4. « Marc Antoine, général en chef, aux magistrats, au Conseil et au peuple de Tyr, salut. Les envoyés du grand-prêtre et ethnarque Hyrcan, venus à ma rencontre à Éphèse, m'ont appris que vous occupiez une partie de leur territoire, envahie par vous sous la domination de nos adversaires. Maintenant que nous avons combattu pour l’empire, et que, guidés par la piété et la justice, nous avons repoussé ces hommes oublieux des bienfaits reçus et parjures à tous leurs serments, je veux que nos alliés trouvent auprès de vous la paix ; rien de ce que vous avez reçu de nos adversaires ne doit vous rester ; je vous ordonne de le restituer à ceux qui en ont été dépouillés. Ce n'est pas en effet du Sénat qu'aucun de ces hommes a obtenu ses provinces ou ses troupes : c'est à la violence qu'ils devaient ces possessions, et c'est par la violence qu'ils ont récompensé ceux qui leur avaient été utiles dans leurs injustes entreprises. Aussi, maintenant que ces usurpateurs ont été châtiés, nous trouvons bon que nos alliés rentrent sans difficulté en possession de tout ce qui a été jadis leur propriété ; et vous-mêmes, si vous détenez actuellement quelques places ayant appartenu à Hyrcan, ethnarque des Juifs, à la veille du jour où Caïus Cassius, entreprenant une guerre non autorisée a mis le pied dans notre province[12], j'ordonne que vous le lui restituiez, et que vous ne fassiez aux Juifs nulle violence, en vue de les rendre trop faibles pour se maintenir dans leurs possessions[13]. Et si vous avez quelque réclamation à présenter contre Hyrcan, lorsque nous arriverons sur les lieux, vous pourrez vous en prévaloir, car nous examinons avec une égale attention les réclamations de tous nos alliés. »

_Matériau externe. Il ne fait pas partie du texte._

-- ==== Sys2Proof/Machine/FabricEvents.lean ====
section
/-! DEFINITION. Machine/FabricEvents.lean: what arrives over the fabric and the Ethernet ports: requests, replies,
flits, retries, the loss of a device or die (spec/27_fabric.md R443 to R455, spec/19_compression.md R359 to R361,
spec/15_memory_model.md R323, spec/21_collectives.md R383). -/

namespace Sys2Proof.Machine

open Sys2Proof

/-! ### Time at a fabric edge (R449) -/

/-- The die whose fabric-edge clock a context counts. -/
def Ctx.die (x : Ctx) : Nat := if x.core < 192 then x.core / 48 else if x.core < 196 then x.core - 192 else 0
/-- n fabric-edge cycles of a die pass. -/
def State.passEdge (s : State) (d n : Nat) : State :=
  let go (x : Ctx) : Ctx :=
    if x.die = d then { x with idle := x.idle + n, reqs := x.reqs.map fun r => { r with timer := r.timer + n } } else x
  { s with ctxs := s.ctxs.map go }.countDie d 1 15 n

/-- n cycles of a port pass: a gap it waits on grows older (spec/19_compression.md R360). -/
def State.passPort (s : State) (p n : Nat) : State :=
  s.updPort p fun x => if x.gap then { x with gapAge := x.gapAge + n } else x
/-- A virtual channel of a port loses its credit at the next hop, or has it again (R447). -/
def State.credit (s : State) (p vc : Nat) (full : Bool) : State :=
  (s.updPort p fun x => { x with full := (x.full.filter (· != vc)) ++ (if full then [vc] else []) }).pump p

/-! ### Requests that reach this device (R323, R447 to R449) -/

/-- Bytes of a store under its mask, over what memory holds. -/
def mergeBytes (mask : Nat) (new old : List Byte) : List Byte :=
  ((new.zip old).zip (List.range new.length)).map fun x => if mask = 0 ∨ mask.testBit x.2 then x.1.1 else x.1.2

def State.dropAt (s : State) (n : Nat) : State := s.updPort n fun x => { x with drops := x.drops + 1 }
/-- A queue advance for a tenant, come at a port: 16 bytes, of which all but the queue's number are 0 (R455). -/
def State.queueAdvance (s : State) (port tenant : Nat) (bs : List Byte) : State :=
  if bs.length ≠ 16 ∨ 32 ≤ leNat bs then s.dropAt port else s.readTail tenant (leNat bs)
/-- A message takes effect: a reward, a clearing message for a die, or a queue advance (R392, R369, R455); one of another
class is dropped. -/
def State.messageIn (s : State) (p : Packet) (whole : List Byte) : State :=
  match p.arg % 256 with
  | 0 => s.rewardsIn p.tenant whole
  | 1 => { s with msgs := s.msgs ++ [msgOf s.dev (p.arg / 256 % 4) whole] }
  | 2 => s.queueAdvance s.arg.idx p.tenant whole
  | _ => s.dropAt s.arg.idx

/-- A request is applied: the state, the reply's payload, and whether it failed. Words that a switch slice owns are read as
their home gives them (R453); a contribution that comes to this device is for a root here (R381). -/
def State.applyRequest (s : State) (p : Packet) (part : List Byte) : State × List Byte × Bool :=
  let pa := p.addr; let n := p.data.length
  if p.kind < 4 ∧ s.meetsSys pa (if p.kind = 0 then p.arg % 4097 else n) then (s, [], true)
  else match p.kind with
    | 0 =>
      let n := p.arg % 4097
      if s.bad pa n then (s, [], true) else (s.countHbm pa 2 p.tenant n, leBytes n (s.homeN pa n), false)
    | 1 => ((s.homePart p.tenant pa pa (mergeBytes p.bmask p.data (leBytes n (s.homeN pa n)))).1, [], false)
    | 2 =>
      let cas := bitOf p.opn 4; let m := if cas then n / 2 else n
      let x := leNat (p.data.take m); let old := s.homeN pa m
      let new := if cas then leNat (p.data.drop m) else atomicNew (p.opn % 16) m (bitOf p.opn 5) old x
      if s.bad pa m then (s.meetsError p.tenant pa pa, [], true)
      else if cas && old != x then (s, leBytes m old, false)
      else
        let r := s.homePart p.tenant pa pa (leBytes m new)
        (r.1, leBytes m old, !r.2)
    | 3 => (s.engineWrite p.tenant pa pa p.data, [], false)
    | 4 =>
      let y := (s.pushOf p).slot
      (if (s.dieOf y.tenant y.group y.root).isSome then s.rootTake y else s, [], false)
    | _ => (if bitOf p.arg 16 then s else s.messageIn p (part ++ p.data), [], false)

def Target.is (t : Target) (src ctx : Nat) : Bool := t.src == src && t.ctx == ctx
def State.target? (s : State) (src ctx : Nat) : Option Target := s.targets.find? (·.is src ctx)
def State.updTarget (s : State) (src ctx : Nat) (f : Target → Target) : State :=
  let go (t : Target) : Target := if t.is src ctx then f t else t
  { s with targets := s.targets.map go }

/-- The reply to a request. -/
def replyTo (dev : Nat) (p : Packet) (data : List Byte) (err : Bool) : Packet :=
  { kind := 6, vc := 3, typ := 0, coded := false, len := data.length, src := dev, tenant := p.tenant, dst := p.src, ctx := p.ctx,
    seq := p.seq, addr := p.addr, opn := if err then 1 else 0, bmask := 0, arg := 0, data := data }

/-- The next request of a context is applied, and its reply kept and sent. -/
def State.takeRequest (s : State) (p : Packet) : State :=
  match s.target? p.src p.ctx with
  | none => s
  | some t =>
    let (s, data, err) := s.applyRequest p t.part
    let r := replyTo s.dev p data err
    let more := p.kind == 5 && bitOf p.arg 16
    (s.updTarget p.src p.ctx fun t => { t with next := t.next + 1, replies := t.replies ++ [(p.seq, r)],
                                               part := if more then t.part ++ p.data else [] }).transmit r

/-- Held arrivals follow once the gap before them has filled. -/
def State.takeEarly (src ctx : Nat) : Nat → State → State
  | 0, s => s
  | n + 1, s =>
    match s.target? src ctx with
    | none => s
    | some t =>
      match t.early.find? fun p => p.seq == t.next % 2 ^ 32 with
      | none => s
      | some p => State.takeEarly src ctx n
          ((s.updTarget src ctx fun t => { t with early := t.early.filter (·.seq != p.seq) }).takeRequest p)

/-- A request reaches its target: in order it is applied, early it is held, and a replayed one gets its kept reply. -/
def State.requestIn (s : State) (p : Packet) : State :=
  let s := if (s.target? p.src p.ctx).isSome then s else { s with targets := s.targets ++ [{ src := p.src, ctx := p.ctx }] }
  match s.target? p.src p.ctx with
  | none => s
  | some t =>
    let d := (p.seq + 2 ^ 32 - t.next % 2 ^ 32) % 2 ^ 32
    if d = 0 then State.takeEarly p.src p.ctx t.early.length (s.takeRequest p)
    else if d < 2 ^ 31 then
      if t.early.any (·.seq == p.seq) || decide (256 ≤ t.early.length) then s
      else s.updTarget p.src p.ctx fun t => { t with early := t.early ++ [p] }
    else match t.replies.find? (·.1 == p.seq) with
      | none => s
      | some r => s.transmit r.2

/-- An acknowledgement frees the kept replies up to the SEQ it names; a context whose close came before it ends with its last
kept reply (R452). -/
def State.ackIn (s : State) (p : Packet) : State :=
  let covered (q : Nat) : Bool := decide ((p.arg + 2 ^ 32 - q) % 2 ^ 32 < 2 ^ 31)
  let s := s.updTarget p.src p.ctx fun t => { t with replies := t.replies.filter fun r => !covered r.1 }
  { s with targets := s.targets.filter fun t => !(t.is p.src p.ctx && t.closing && t.replies.isEmpty) }
/-- A context closes at its target, which keeps it while a reply is not acknowledged (R452). -/
def State.closeIn (s : State) (p : Packet) : State :=
  let s := s.updTarget p.src p.ctx fun t => { t with closing := true }
  { s with targets := s.targets.filter fun t => !(t.is p.src p.ctx && t.replies.isEmpty) }

/-! ### Replies that reach this device (R449) -/

/-- An access whose target is lost: its lanes' results return with an error; a write is gone (R172, R450). -/
def State.failOp (s : State) (c w : Nat) (o : Op) : State :=
  if o.kind.long then (s.opDone c o 0 true).afterOp c w
  else if o.kind = .far then s.opDone c o 0 true
  else if o.kind = .hga then (s.endOp c w o.id).hgaAccepted c o.data2
  else s.endOp c w o.id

[12] Peut-être faut-il lire ὑμῶν au lieu de ἡμῶν : la Syrie n’avait jamais été attribuée comme gouvernement à Antoine.
[13] Texte suspect.
5. « Marc Antoine, général en chef, aux magistrats, au Conseil et au peuple de Tyr, salut. Je vous envoie un édit rendu par moi ; je veux que vous preniez soin de l'insérer dans vos actes publics, en grec et en latin, et qu'il soit affiché dans l'endroit le plus apparent, afin que tous puissent en prendre connaissance. — Marc Antoine, général en chef, l'un des triumvirs chargés du gouvernement, a décidé : Attendu que Caïus Cassius, au cours de la présente rébellion, a pillé une province qui ne lui appartenait pas, l'a occupée avec des troupes, a saccagé nos alliés et mis à feu et à sang le peuple juif, ami du peuple romain ; nous, après avoir eu raison par les armes de sa folle témérité, voulons, par des édits et des jugements, rétablir l'ordre dans les territoires ravagés par lui et rendre à nos alliés ce qui leur est dû. Et tout ce qui chez les Juifs a été vendu, biens ou personnes, sera restitué ; les personnes seront libres, comme elles l'étaient auparavant, et les biens seront rendus aux anciens propriétaires. Quiconque enfreindra cet édit s'exposera à être poursuivi, et s'il est condamné, j'aurai soin qu'il soit châtié, suivant l'importance de sa faute. »
6. Il écrivit la même chose aux habitants de Sidon, d'Antioche et d'Arados. Nous avons, puisque l'occasion s'en présentait, cité ces nouveaux témoignages de la bienveillance, dont nous parlions, des Romains pour notre peuple.